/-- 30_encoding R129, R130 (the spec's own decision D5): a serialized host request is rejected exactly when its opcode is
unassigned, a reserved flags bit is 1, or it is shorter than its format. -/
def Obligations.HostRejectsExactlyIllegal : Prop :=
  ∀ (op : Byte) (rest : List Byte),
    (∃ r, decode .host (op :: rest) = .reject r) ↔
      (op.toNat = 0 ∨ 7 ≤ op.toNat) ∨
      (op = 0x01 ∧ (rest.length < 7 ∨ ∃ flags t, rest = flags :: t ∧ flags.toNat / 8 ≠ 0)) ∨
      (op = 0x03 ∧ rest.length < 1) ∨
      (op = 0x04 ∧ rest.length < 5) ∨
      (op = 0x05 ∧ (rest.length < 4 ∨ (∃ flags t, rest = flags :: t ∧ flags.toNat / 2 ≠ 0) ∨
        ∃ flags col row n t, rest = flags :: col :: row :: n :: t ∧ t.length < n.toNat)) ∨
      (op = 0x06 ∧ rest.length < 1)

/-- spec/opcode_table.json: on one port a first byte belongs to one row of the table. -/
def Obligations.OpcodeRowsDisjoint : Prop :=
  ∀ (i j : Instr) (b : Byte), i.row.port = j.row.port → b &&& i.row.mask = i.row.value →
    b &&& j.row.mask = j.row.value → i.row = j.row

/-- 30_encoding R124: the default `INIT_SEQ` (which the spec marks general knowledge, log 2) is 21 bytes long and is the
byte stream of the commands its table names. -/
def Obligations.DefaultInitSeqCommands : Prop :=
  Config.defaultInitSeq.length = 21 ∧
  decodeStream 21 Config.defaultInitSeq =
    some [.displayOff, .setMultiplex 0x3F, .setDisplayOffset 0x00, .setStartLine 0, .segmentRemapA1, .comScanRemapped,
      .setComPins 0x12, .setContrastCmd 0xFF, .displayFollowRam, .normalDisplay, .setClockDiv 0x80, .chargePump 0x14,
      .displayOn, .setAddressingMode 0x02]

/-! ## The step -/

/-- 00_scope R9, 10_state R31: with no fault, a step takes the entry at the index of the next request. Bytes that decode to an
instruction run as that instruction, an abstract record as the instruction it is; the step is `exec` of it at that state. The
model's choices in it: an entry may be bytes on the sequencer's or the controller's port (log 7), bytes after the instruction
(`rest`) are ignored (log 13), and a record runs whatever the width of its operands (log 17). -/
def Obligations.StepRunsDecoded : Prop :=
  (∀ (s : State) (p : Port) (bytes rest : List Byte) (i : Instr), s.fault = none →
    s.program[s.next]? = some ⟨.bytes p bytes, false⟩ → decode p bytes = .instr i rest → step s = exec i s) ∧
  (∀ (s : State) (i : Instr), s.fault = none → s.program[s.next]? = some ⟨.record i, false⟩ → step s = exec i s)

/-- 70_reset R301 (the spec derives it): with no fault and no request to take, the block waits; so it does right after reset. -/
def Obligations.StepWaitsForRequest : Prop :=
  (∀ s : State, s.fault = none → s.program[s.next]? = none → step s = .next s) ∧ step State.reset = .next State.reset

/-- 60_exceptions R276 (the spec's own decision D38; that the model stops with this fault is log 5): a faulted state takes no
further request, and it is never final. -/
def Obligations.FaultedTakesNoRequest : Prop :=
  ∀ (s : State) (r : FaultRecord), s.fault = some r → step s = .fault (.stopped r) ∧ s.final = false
++++++
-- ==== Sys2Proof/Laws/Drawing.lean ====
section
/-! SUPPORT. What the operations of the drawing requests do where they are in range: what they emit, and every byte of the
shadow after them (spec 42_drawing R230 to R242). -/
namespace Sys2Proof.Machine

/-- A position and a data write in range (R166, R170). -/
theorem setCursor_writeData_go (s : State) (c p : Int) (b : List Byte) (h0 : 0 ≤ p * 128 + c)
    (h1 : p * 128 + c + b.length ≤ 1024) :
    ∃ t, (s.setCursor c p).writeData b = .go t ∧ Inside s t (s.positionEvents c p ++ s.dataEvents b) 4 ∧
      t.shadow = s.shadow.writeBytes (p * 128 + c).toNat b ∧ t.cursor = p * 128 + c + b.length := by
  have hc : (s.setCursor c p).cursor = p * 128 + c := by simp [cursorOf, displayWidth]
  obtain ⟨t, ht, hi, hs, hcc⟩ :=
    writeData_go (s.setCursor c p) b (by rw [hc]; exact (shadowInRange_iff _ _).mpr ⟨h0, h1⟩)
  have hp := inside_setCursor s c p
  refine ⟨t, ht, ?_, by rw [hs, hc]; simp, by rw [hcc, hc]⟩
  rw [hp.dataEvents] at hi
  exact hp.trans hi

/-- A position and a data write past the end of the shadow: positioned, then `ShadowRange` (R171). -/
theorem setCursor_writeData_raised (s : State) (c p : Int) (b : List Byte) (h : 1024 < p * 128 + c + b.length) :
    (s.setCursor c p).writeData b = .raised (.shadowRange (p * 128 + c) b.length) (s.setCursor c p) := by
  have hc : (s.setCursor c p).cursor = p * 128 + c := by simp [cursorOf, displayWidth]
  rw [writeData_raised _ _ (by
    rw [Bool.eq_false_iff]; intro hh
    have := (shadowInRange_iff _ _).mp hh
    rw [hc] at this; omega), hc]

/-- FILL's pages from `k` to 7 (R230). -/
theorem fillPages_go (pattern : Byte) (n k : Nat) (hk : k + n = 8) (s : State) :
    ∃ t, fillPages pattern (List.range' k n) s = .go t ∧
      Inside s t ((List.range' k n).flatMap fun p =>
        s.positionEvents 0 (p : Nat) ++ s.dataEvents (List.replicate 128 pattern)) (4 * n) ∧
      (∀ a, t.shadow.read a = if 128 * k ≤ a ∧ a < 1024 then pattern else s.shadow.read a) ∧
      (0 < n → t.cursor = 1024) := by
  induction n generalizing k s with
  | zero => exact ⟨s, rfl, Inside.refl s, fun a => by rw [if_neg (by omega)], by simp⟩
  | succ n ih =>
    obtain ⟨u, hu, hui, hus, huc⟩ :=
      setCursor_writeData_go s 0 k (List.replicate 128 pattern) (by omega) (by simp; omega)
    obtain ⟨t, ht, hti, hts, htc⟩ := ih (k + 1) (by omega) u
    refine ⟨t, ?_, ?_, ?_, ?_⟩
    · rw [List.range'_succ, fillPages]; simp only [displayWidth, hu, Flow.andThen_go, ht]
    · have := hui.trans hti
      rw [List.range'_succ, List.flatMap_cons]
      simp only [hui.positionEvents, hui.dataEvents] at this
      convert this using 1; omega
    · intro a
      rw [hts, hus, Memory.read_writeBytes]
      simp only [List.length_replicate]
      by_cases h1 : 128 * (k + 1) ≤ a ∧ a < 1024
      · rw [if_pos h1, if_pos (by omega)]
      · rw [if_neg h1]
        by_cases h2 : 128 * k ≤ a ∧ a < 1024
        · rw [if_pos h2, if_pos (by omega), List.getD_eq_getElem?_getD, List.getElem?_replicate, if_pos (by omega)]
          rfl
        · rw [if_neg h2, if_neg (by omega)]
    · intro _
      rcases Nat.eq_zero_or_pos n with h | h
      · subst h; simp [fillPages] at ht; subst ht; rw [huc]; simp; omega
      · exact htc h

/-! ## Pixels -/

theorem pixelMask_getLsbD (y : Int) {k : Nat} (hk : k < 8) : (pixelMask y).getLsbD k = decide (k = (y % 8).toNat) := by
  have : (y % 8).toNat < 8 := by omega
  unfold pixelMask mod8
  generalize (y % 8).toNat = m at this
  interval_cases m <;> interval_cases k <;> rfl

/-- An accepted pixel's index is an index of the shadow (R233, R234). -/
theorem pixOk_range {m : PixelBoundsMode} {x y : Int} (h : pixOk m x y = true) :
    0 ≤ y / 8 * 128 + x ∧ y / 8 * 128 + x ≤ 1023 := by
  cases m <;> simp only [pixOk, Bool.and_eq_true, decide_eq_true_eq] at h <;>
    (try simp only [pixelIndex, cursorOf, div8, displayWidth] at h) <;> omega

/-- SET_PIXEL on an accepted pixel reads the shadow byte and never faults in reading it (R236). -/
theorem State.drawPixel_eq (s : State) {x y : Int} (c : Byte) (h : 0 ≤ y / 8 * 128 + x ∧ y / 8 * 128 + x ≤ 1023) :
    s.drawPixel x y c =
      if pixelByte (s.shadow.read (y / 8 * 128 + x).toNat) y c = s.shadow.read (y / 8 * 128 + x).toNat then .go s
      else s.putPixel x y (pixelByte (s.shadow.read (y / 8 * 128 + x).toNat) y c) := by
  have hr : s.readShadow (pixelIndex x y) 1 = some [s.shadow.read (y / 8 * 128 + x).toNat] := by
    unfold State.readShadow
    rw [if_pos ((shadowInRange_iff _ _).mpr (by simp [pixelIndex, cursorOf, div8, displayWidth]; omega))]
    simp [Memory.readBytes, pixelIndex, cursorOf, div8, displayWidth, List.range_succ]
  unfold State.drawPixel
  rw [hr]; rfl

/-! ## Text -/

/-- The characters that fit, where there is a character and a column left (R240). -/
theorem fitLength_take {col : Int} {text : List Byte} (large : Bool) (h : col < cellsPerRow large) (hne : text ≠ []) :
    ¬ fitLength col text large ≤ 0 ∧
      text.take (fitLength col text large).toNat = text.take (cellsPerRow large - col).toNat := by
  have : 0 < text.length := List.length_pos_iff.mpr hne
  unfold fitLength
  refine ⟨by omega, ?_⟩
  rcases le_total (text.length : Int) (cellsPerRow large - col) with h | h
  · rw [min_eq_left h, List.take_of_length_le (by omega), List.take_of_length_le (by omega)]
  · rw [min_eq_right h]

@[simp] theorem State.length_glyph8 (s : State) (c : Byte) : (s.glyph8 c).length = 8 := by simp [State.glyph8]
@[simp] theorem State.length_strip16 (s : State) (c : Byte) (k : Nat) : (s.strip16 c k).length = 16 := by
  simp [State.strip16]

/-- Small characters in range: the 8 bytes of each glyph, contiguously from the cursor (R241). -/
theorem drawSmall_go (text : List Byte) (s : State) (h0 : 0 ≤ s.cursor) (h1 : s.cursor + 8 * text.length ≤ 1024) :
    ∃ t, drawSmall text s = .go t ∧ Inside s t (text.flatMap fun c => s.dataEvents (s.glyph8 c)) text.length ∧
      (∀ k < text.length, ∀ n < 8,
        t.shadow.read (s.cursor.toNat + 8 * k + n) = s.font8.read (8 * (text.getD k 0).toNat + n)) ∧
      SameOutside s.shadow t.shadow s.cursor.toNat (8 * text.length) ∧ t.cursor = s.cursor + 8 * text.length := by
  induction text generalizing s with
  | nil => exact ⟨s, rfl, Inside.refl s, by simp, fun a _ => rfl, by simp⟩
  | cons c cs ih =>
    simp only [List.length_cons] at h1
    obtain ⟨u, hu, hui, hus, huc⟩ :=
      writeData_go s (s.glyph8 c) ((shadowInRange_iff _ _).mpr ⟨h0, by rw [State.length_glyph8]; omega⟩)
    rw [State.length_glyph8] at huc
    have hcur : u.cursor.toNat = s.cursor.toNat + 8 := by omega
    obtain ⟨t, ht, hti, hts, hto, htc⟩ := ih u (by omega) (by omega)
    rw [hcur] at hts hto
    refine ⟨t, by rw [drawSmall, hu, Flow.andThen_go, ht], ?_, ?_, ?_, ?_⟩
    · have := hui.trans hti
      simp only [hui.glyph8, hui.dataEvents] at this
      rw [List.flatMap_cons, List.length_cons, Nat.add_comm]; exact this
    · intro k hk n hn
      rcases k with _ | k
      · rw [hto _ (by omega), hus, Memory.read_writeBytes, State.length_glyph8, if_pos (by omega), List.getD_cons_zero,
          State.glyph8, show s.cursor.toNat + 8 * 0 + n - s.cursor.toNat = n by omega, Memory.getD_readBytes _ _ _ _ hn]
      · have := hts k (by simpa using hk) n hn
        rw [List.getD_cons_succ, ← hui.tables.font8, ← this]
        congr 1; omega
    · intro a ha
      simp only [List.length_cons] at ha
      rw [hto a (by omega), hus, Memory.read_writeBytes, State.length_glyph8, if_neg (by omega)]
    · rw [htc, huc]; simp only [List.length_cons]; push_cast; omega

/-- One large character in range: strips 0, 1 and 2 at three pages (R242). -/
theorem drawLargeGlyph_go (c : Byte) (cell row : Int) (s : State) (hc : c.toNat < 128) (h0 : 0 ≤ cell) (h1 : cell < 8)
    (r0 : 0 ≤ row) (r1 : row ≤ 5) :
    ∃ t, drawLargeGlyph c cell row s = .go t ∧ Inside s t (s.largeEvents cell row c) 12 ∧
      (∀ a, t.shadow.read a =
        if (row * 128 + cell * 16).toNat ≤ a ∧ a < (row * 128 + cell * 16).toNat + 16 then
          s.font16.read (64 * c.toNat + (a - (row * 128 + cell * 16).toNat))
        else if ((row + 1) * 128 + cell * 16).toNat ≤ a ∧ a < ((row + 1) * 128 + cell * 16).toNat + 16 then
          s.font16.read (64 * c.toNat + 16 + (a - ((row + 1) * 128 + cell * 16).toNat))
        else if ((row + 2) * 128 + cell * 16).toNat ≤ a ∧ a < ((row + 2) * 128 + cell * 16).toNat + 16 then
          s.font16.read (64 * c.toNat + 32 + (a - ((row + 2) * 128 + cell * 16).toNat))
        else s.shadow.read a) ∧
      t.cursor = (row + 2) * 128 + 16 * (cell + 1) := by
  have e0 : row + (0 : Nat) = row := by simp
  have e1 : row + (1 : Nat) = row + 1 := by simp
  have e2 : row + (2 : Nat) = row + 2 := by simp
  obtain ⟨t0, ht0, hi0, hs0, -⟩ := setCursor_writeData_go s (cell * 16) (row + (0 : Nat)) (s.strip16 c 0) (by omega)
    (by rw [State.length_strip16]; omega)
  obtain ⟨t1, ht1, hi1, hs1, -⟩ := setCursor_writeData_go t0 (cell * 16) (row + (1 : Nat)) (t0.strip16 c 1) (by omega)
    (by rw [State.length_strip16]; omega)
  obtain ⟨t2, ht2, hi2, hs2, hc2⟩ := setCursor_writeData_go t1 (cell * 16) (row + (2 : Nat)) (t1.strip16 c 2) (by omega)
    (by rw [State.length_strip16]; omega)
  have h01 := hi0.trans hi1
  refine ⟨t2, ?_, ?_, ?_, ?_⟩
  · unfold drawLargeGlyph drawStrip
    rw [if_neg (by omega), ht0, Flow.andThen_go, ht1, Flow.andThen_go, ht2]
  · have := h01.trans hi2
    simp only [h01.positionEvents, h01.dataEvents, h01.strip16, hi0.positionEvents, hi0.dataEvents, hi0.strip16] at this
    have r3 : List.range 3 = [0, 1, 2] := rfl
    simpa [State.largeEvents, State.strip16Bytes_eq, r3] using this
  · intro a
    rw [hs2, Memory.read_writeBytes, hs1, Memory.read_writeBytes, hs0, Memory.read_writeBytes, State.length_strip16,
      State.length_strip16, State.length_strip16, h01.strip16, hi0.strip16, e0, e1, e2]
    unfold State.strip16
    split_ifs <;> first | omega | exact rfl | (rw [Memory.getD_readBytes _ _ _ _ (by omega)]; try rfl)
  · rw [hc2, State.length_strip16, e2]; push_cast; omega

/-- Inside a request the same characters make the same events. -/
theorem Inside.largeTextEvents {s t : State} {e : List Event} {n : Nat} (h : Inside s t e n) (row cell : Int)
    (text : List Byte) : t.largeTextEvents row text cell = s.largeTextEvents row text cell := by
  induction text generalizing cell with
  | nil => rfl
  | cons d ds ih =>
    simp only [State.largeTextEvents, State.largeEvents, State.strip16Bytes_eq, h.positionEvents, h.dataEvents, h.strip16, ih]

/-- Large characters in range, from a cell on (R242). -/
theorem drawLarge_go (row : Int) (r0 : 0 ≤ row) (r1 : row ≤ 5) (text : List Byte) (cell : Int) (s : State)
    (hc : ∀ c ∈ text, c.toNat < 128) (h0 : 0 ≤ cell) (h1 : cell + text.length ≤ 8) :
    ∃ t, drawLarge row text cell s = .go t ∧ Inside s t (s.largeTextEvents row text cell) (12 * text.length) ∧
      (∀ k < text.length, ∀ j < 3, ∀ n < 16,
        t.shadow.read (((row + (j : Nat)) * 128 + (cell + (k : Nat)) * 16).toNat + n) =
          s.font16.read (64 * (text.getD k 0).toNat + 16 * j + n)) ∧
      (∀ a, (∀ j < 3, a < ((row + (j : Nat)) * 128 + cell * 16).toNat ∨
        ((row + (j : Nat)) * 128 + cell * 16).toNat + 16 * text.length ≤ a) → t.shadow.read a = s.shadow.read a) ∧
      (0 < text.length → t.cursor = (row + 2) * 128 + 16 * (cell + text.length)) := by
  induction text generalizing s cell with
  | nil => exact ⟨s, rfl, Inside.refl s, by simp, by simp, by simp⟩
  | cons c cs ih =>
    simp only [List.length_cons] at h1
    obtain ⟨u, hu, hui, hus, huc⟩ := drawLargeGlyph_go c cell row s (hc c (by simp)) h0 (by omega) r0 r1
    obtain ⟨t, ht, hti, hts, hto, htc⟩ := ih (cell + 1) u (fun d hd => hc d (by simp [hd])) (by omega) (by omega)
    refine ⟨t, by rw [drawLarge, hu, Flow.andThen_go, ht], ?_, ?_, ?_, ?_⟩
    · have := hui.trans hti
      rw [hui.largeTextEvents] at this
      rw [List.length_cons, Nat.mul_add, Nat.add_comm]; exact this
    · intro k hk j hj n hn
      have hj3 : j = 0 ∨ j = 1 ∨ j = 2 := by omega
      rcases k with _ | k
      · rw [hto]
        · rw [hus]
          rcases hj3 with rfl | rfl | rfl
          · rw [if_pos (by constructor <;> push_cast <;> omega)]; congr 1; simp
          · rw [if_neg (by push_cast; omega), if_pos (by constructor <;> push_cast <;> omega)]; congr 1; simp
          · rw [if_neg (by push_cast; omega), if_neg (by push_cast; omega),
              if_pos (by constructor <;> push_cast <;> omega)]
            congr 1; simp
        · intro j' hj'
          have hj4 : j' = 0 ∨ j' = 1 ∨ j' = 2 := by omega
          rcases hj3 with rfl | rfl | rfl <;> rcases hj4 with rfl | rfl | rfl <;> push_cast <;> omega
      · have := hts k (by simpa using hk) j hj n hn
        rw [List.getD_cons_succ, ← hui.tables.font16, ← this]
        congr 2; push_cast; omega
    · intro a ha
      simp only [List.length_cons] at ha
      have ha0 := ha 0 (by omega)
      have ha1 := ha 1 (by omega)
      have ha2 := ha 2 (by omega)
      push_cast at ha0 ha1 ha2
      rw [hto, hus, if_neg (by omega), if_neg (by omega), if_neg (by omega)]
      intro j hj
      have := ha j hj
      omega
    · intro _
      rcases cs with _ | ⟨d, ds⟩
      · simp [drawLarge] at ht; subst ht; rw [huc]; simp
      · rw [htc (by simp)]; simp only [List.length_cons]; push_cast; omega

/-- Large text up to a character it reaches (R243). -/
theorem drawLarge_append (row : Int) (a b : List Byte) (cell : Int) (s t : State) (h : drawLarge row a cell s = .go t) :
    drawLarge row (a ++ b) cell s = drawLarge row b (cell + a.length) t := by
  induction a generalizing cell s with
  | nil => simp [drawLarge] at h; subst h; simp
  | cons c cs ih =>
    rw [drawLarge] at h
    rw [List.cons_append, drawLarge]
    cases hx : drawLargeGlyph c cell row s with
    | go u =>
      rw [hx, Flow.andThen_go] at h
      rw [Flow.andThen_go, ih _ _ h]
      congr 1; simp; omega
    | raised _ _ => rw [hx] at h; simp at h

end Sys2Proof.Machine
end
++++++
_YOUR TASK_:
Output exactly one stretch of the listing: from the line containing "it (R236). -/" through the line containing "else s.putPixel x", both end lines included.

_ANSWER TO THIS TASK_:
/-- SET_PIXEL on an accepted pixel reads the shadow byte and never faults in reading it (R236). -/
theorem State.drawPixel_eq (s : State) {x y : Int} (c : Byte) (h : 0 ≤ y / 8 * 128 + x ∧ y / 8 * 128 + x ≤ 1023) :
    s.drawPixel x y c =
      if pixelByte (s.shadow.read (y / 8 * 128 + x).toNat) y c = s.shadow.read (y / 8 * 128 + x).toNat then .go s
      else s.putPixel x y (pixelByte (s.shadow.read (y / 8 * 128 + x).toNat) y c) := by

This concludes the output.